9-4. Сага 1. Глава 9. Белорусы и война
Однажды (это было в зрелые и даже поздние годы жизни Николая Яковлевича Маглыша), когда в одном из семейных застолий то ли в их доме, то ли в нашем собственном, Николай (а он приходился мне двоюродным братом и был на 18 лет меня старше), в противовес чьим-то (скорее всего, Саши Калитко) пропагандистским россказням о всеобщей ненависти, которой якобы пылали все советские люди на фронте и в тылу к немецко-фашистским захватчикам, поведал одну из пережитых им самим военных историй.

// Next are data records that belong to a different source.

/-! ### Work that R110 does not watch -/

/-- Work that leaves both contexts' records posts no PROGRESS report (R110). -/
theorem withProgress_of_ctxRec_eq {s u : State} (h : ∀ c, ctxRec u c = ctxRec s c) :
    withProgress (fun _ => u) s = u := by
  have hface : ∀ c, ctxFace s c = ctxFace u c := fun c => by simp [ctxFace, h]
  simp [withProgress, hface]

/-- A plan order that is accepted and leaves both contexts' records places its reply and posts no report. -/
theorem planOrder_accepted_of_ctxRec_eq {s u : State} (h : TakesPlanOrders s) (tag : Nat) (name : OrderName)
    {take : State → State × Answer} (htake : take (heard s) = accept u)
    (hrec : ∀ c, ctxRec u c = ctxRec (heard s) c) :
    planOrder tag name (planGate take) s = .next (answered tag name.code .accepted .none u) := by
  rw [planOrder_taken h tag name ((planGate_taken h take).trans htake), withProgress_of_ctxRec_eq hrec]

/-- The two parts of AUTO-EXCHANGE are in no context's record. -/
theorem ctxRec_setAuto (s : State) (pending effective : Bool) (c : Ctx) :
    ctxRec { s with plan := { s.plan with autoPending := pending, autoEffective := effective } } c = ctxRec s c := by
  cases c <;> rfl

/-! ### AUTO-EXCHANGE (R137) -/

/-- What ON does once the gate has let it through. -/
def takeAutoOn (s : State) : State × Answer :=
  accept (if s.plan.autoEffective then s else { s with plan := { s.plan with autoPending := true } })

/-- What OFF, or an argument that is neither, does once the gate has let it through. -/
def takeAutoOff (n : Nat) (s : State) : State × Answer :=
  if n = 0 then accept { s with plan := { s.plan with autoPending := false, autoEffective := false } }
  else refuse .outOfRange s

theorem exec_autoExchangeOn (tag : Nat) (s : State) :
    exec (.autoExchangeOn tag (.fields ())) s = planOrder tag .autoExchange (planGate takeAutoOn) s := rfl

theorem exec_autoExchangeOff (tag n : Nat) (s : State) :
    exec (.autoExchangeOff tag (.fields n)) s = planOrder tag .autoExchange (planGate (takeAutoOff n)) s := rfl

/-- Settles O34: each refusal is the gate's or the argument's own, and what ON and OFF write is in no context's record,
so that the reply is all that is placed. -/
theorem autoExchangeTaken : Obligations.AutoExchangeTaken := by
  intro s tag hhears
  simp only [exec_autoExchangeOn, exec_autoExchangeOff]
  refine ⟨?writing, ?notInState, ?exchanging, ?outOfRange, ?on, ?onEffective, ?off⟩
  case writing =>
    exact fun hwrite => ⟨planOrder_writing hhears hwrite tag .autoExchange _,
      fun _ => planOrder_writing hhears hwrite tag .autoExchange _⟩
  case notInState =>
    exact fun htakes hstate => ⟨planOrder_notInState htakes hstate tag .autoExchange takeAutoOn,
      fun n => planOrder_notInState htakes hstate tag .autoExchange (takeAutoOff n)⟩
  case exchanging =>
    exact fun htakes hsetup hcheck henum hexch =>
      ⟨planOrder_exchanging htakes hsetup hcheck henum hexch tag .autoExchange takeAutoOn,
        fun n => planOrder_exchanging htakes hsetup hcheck henum hexch tag .autoExchange (takeAutoOff n)⟩
  case outOfRange =>
    intro htakes n hoff _
    have hrefuse : takeAutoOff n (heard s) = refuse .outOfRange (heard s) := if_neg hoff
    exact planOrder_refused htakes tag .autoExchange ((planGate_taken htakes _).trans hrefuse)
  case on =>
    intro htakes hclear
    have hset : takeAutoOn (heard s) = accept { heard s with plan := { s.plan with autoPending := true } } :=
      congrArg accept (if_neg (Bool.eq_false_iff.mp hclear))
    exact planOrder_accepted_of_ctxRec_eq htakes tag .autoExchange hset
      (ctxRec_setAuto (heard s) true s.plan.autoEffective)
  case onEffective =>
    intro htakes heffective
    have hkept : takeAutoOn (heard s) = accept (heard s) := congrArg accept (if_pos heffective)
    exact planOrder_accepted_of_ctxRec_eq htakes tag .autoExchange hkept fun _ => rfl
  case off =>
    intro htakes
    have hboth : takeAutoOff 0 (heard s) =
        accept { heard s with plan := { s.plan with autoPending := false, autoEffective := false } } := if_pos rfl
    exact planOrder_accepted_of_ctxRec_eq htakes tag .autoExchange hboth (ctxRec_setAuto (heard s) false false)

end Sys2Proof.Machine
end

section
/-! Proof of the family of spec/08_port_reports.md. -/

namespace Sys2Proof.Machine

open Sys2Proof

/-! ### The first element that meets a predicate -/

section FirstMatch

variable {α : Type} {p : α → Bool} {before : List α} {e : α}

theorem find?_append_cons (hbefore : ∀ x ∈ before, p x = false) (he : p e = true) (after : List α) :
    (before ++ e :: after).find? p = some e :=
  List.find?_eq_some_iff_append.mpr ⟨he, before, after, rfl, fun x hx => by simp [hbefore x hx]⟩

theorem removeFirst_append_cons (hbefore : ∀ x ∈ before, p x = false) (he : p e = true) (after : List α) :
    removeFirst p (before ++ e :: after) = before ++ after := by
  induction before with
  | nil => exact if_pos he
  | cons x before ih =>
    obtain ⟨hx, hrest⟩ := List.forall_mem_cons.mp hbefore
    simp [removeFirst, hx, ih hrest]
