-- ==== Sys2Proof/Laws/Exec.lean ====
section
/-! SUPPORT. What each command answers, one equation per check that decides it; then everything one command, and one
command word, can do. -/

namespace Sys2Proof.Machine

/-! ## Equations of the meanings -/

theorem rotAmount_le {n : HalfWord} (h : n.toNat ≤ 15) : rotAmount n = .some (n.setWidth 4) := by
  have : ¬ 15 < n := by rw [BitVec.lt_def]; simpa using h
  rw [rotAmount, if_neg this]

theorem rotAmount_gt {n : HalfWord} (h : 15 < n.toNat) : rotAmount n = .none := by
  have : 15 < n := by rw [BitVec.lt_def]; simpa using h
  rw [rotAmount, if_pos this]

theorem exec_xor {s : State} (hf : s.f = false) (a b : HalfWord) :
    exec (.xor a b) s = .next (s.answer false (zext32 (xor16 a b))) := unlessFaulted_running hf _

theorem exec_add {s : State} (hf : s.f = false) (a b : HalfWord) :
    exec (.add a b) s = .next (s.answer false (zext32 (add16 a b))) := unlessFaulted_running hf _

theorem exec_popc {s : State} (hf : s.f = false) (a : HalfWord) :
    exec (.popc a) s = .next (s.answer false (zext32 (countHalf a))) := unlessFaulted_running hf _

theorem exec_rds (s : State) : exec .rds s = .next (s.answer false (statusWord s)) := rfl

theorem exec_rol_le {s : State} (hf : s.f = false) (a : HalfWord) {n : HalfWord} (hn : n.toNat ≤ 15) :
    exec (.rol a n) s = .next (s.answer false (zext32 (rotl16 a (n.setWidth 4)))) := by
  simp [exec, execRol, hf, rotAmount_le hn, respond]

theorem exec_rol_gt {s : State} (hf : s.f = false) (a : HalfWord) {n : HalfWord} (hn : 15 < n.toNat) :
    exec (.rol a n) s = raiseFault .rotAmt s := by
  simp [exec, execRol, hf, rotAmount_gt hn]

theorem exec_kpush_sealed {s : State} (hf : s.f = false) (v : HalfWord) (hs : s.sealed = true) :
    exec (.kpush v) s = raiseFault .keyImm s := by
  simp [exec, execKpush, hf, hs]

theorem exec_kpush_full {s : State} (hf : s.f = false) (v : HalfWord) (hs : s.sealed = false) (hk : s.kn = 10) :
    exec (.kpush v) s = raiseFault .keyLen s := by
  simp [exec, execKpush, hf, hs, hk]

theorem exec_kpush_room {s : State} (hf : s.f = false) (v : HalfWord) (hs : s.sealed = false) (hk : s.kn ≠ 10) :
    exec (.kpush v) s = .next ({ s with k := memWriteK s.k s.kn.val v, kn := s.kn + 1 }.answer false 0) := by
  simp [exec, execKpush, hf, hs, hk, respond]

theorem exec_kseal_sealed {s : State} (hf : s.f = false) (hs : s.sealed = true) :
    exec .kseal s = raiseFault .keyImm s := by
  simp [exec, execKseal, hf, hs]

theorem exec_kseal_short {s : State} (hf : s.f = false) (hs : s.sealed = false) (hk : s.kn ≠ 10) :
    exec .kseal s = raiseFault .keyLen s := by
  simp [exec, execKseal, hf, hs, hk]

theorem exec_kseal_full {s : State} (hf : s.f = false) (hs : s.sealed = false) (hk : s.kn = 10) :
    exec .kseal s = .next ({ s with sealed := true }.answer false 0) := by
  simp [exec, execKseal, hf, hs, hk, respond]

theorem exec_enc_unsealed {s : State} (hf : s.f = false) (l r : HalfWord) (hs : s.sealed = false) :
    exec (.enc l r) s = raiseFault .keyLen s := by
  simp [exec, execEnc, hf, hs]

theorem exec_enc_sealed {s : State} (hf : s.f = false) (l r : HalfWord) (hs : s.sealed = true) :
    exec (.enc l r) s =
      .next ({ s with t := .some (trajectory (schedule s) ⟨l, r⟩), tv := true }.answer false
        (pack (trajectory (schedule s) ⟨l, r⟩)[10])) := by
  simp [exec, execEnc, hf, hs, respond]

theorem exec_rdt_bad {s : State} (hf : s.f = false) {n : Nibble} (h : 10 < n.toNat ∨ s.tv = false) :
    exec (.rdt n) s = raiseFault .trajLen s := by
  simp only [exec, execRdt, unlessFaulted_running hf]
  by_cases hn : 10 < n
  · rw [if_pos hn]
  · have : s.tv = false := h.resolve_left (by simpa [BitVec.lt_def] using hn)
    rw [if_neg hn, this]
    rfl

theorem exec_rdt_good {s : State} (hf : s.f = false) {n : Nibble} (hn : n.toNat ≤ 10) (ht : s.tv = true) :
    exec (.rdt n) s = .next (s.answer false (pack (memReadT s.t n.toNat))) := by
  have : ¬ 10 < n := by simpa [BitVec.lt_def] using hn
  simp only [exec, execRdt, unlessFaulted_running hf]
  rw [if_neg this, if_pos ht, respond_next]

/-- R80, R154: every command but RDS is refused while `F = 1`. -/
theorem exec_faulted {i : Instr} {s : State} (hf : s.f = true) (hi : i ≠ .rds) : exec i s = refuse s := by
  cases i with
  | rds => exact absurd rfl hi
  | _ => exact unlessFaulted_faulted hf _

/-! ## Everything one command can do -/

/-- The ways a command ends. -/
inductive Effect (i : Instr) (s : State) : State → Prop where
  /-- it answers and changes no element -/
  | answered (y : Word) (h : s.f = false ∨ i = .rds) : Effect i s (s.answer false y)
  /-- it is refused (R154) -/
  | refused (hf : s.f = true) (hi : i ≠ .rds) : Effect i s (s.answer true 0)
  /-- it raises a fault (R153) -/
  | faulted (hf : s.f = false) (c : Cause) (hc : c ≠ .none) (hill : c ≠ .illCmd) :
      Effect i s ({ s with f := true, cause := c }.answer true 0)
  /-- it appends a key (R90) -/
  | pushed (hf : s.f = false) (hs : s.sealed = false) (hk : s.kn ≠ 10) (v : HalfWord) (hi : i = .kpush v) :
      Effect i s ({ s with k := memWriteK s.k s.kn.val v, kn := s.kn + 1 }.answer false 0)
  /-- it seals the schedule (R91) -/
  | sealing (hf : s.f = false) (hs : s.sealed = false) (hk : s.kn = 10) (hi : i = .kseal) :
      Effect i s ({ s with sealed := true }.answer false 0)
  /-- it encrypts (R103) -/
  | encrypted (hf : s.f = false) (hs : s.sealed = true) (l r : HalfWord) (hi : i = .enc l r) :
      Effect i s ({ s with t := .some (trajectory (schedule s) ⟨l, r⟩), tv := true }.answer false
        (pack (trajectory (schedule s) ⟨l, r⟩)[10]))

/-- Every command answers a next state, in one of those ways. -/
theorem exec_effect (i : Instr) (s : State) : ∃ t, exec i s = .next t ∧ Effect i s t := by
  cases hf : s.f with
  | true =>
    by_cases hi : i = .rds
    · exact ⟨_, by rw [hi, exec_rds], .answered _ (.inr hi)⟩
    · exact ⟨_, exec_faulted hf hi, .refused hf hi⟩
  | false =>
    cases i with
    | xor a b => exact ⟨_, exec_xor hf a b, .answered _ (.inl hf)⟩
    | add a b => exact ⟨_, exec_add hf a b, .answered _ (.inl hf)⟩
    | popc a => exact ⟨_, exec_popc hf a, .answered _ (.inl hf)⟩
    | rds => exact ⟨_, exec_rds s, .answered _ (.inl hf)⟩
    | rol a n =>
      rcases Nat.lt_or_ge 15 n.toNat with hn | hn
      · exact ⟨_, exec_rol_gt hf a hn, .faulted hf _ (by decide) (by decide)⟩
      · exact ⟨_, exec_rol_le hf a hn, .answered _ (.inl hf)⟩
    | kpush v =>
      cases hs : s.sealed with
      | true => exact ⟨_, exec_kpush_sealed hf v hs, .faulted hf _ (by decide) (by decide)⟩
      | false =>
        by_cases hk : s.kn = 10
        · exact ⟨_, exec_kpush_full hf v hs hk, .faulted hf _ (by decide) (by decide)⟩
        · exact ⟨_, exec_kpush_room hf v hs hk, .pushed hf hs hk v rfl⟩
    | kseal =>
      cases hs : s.sealed with
      | true => exact ⟨_, exec_kseal_sealed hf hs, .faulted hf _ (by decide) (by decide)⟩
      | false =>
        by_cases hk : s.kn = 10
        · exact ⟨_, exec_kseal_full hf hs hk, .sealing hf hs hk rfl⟩
        · exact ⟨_, exec_kseal_short hf hs hk, .faulted hf _ (by decide) (by decide)⟩
    | enc l r =>
      cases hs : s.sealed with
      | true => exact ⟨_, exec_enc_sealed hf l r hs, .encrypted hf hs l r rfl⟩
      | false => exact ⟨_, exec_enc_unsealed hf l r hs, .faulted hf _ (by decide) (by decide)⟩
    | rdt n =>
      by_cases h : 10 < n.toNat ∨ s.tv = false
      · exact ⟨_, exec_rdt_bad hf h, .faulted hf _ (by decide) (by decide)⟩
      · rw [not_or, Nat.not_lt, Bool.not_eq_false] at h
        exact ⟨_, exec_rdt_good hf h.1 h.2, .answered _ (.inl hf)⟩

/-! ## Everything one command word can do -/

theorem decode_rdsWord : decode rdsWord = .ok .rds := by decide

/-- The word RDS is executed in every state (R120). -/
theorem executeWord_rdsWord (s : State) : executeWord rdsWord s = exec .rds s := by
  cases hf : s.f <;> simp [executeWord, hf, decode_rdsWord]

/-- R154: any other word is refused while `F = 1`. -/
theorem executeWord_faulted {w : CommandWord} {s : State} (hf : s.f = true) (hw : w ≠ rdsWord) :
    executeWord w s = refuse s := by
  simp [executeWord, hf, hw]

/-- R157, check 2 and after. -/
theorem executeWord_legal {w : CommandWord} {i : Instr} {s : State} (hf : s.f = false) (hd : decode w = .ok i) :
    executeWord w s = exec i s := by
  simp [executeWord, hf, hd]

theorem executeWord_illegal {w : CommandWord} {e : Illegal} {s : State} (hf : s.f = false)
    (hd : decode w = .error e) : executeWord w s = raiseFault .illCmd s := by
  simp [executeWord, hf, hd]

end Sys2Proof.Machine
end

Начало войны застало Николая Маглыша, когда он служил срочную службу в рядах Красной Армии (РККА). Где точно, этого я, естественно, не запомнил, но так или иначе он стал участником ожесточённых боёв уже с самых первых дней. Это неправда, что мы терпели сплошь одни только поражения. То есть в стратегическом, так сказать, плане, конечно, да. Но даже и тогда, в самое отчаянное время, среди общего разгрома и тотального отступления, среди военной неразберихи и паники не только в расстроенных «рядах», но даже и в высоких штабах, - даже и тогда бывали у нас в боях, как тогда выражались официальные сводки, в боях местного значения свои отдельные победы и своя военная удача. Не только нам устраивали «котлы» и брали наших в плен тысячами и десятками тысяч, но и мы - не лыком же шиты в конце-то концов! - бывало, крошили непрошенных гостей как капусту, и нам доводилось брать их в плен. Правда, пока ещё не тысячами.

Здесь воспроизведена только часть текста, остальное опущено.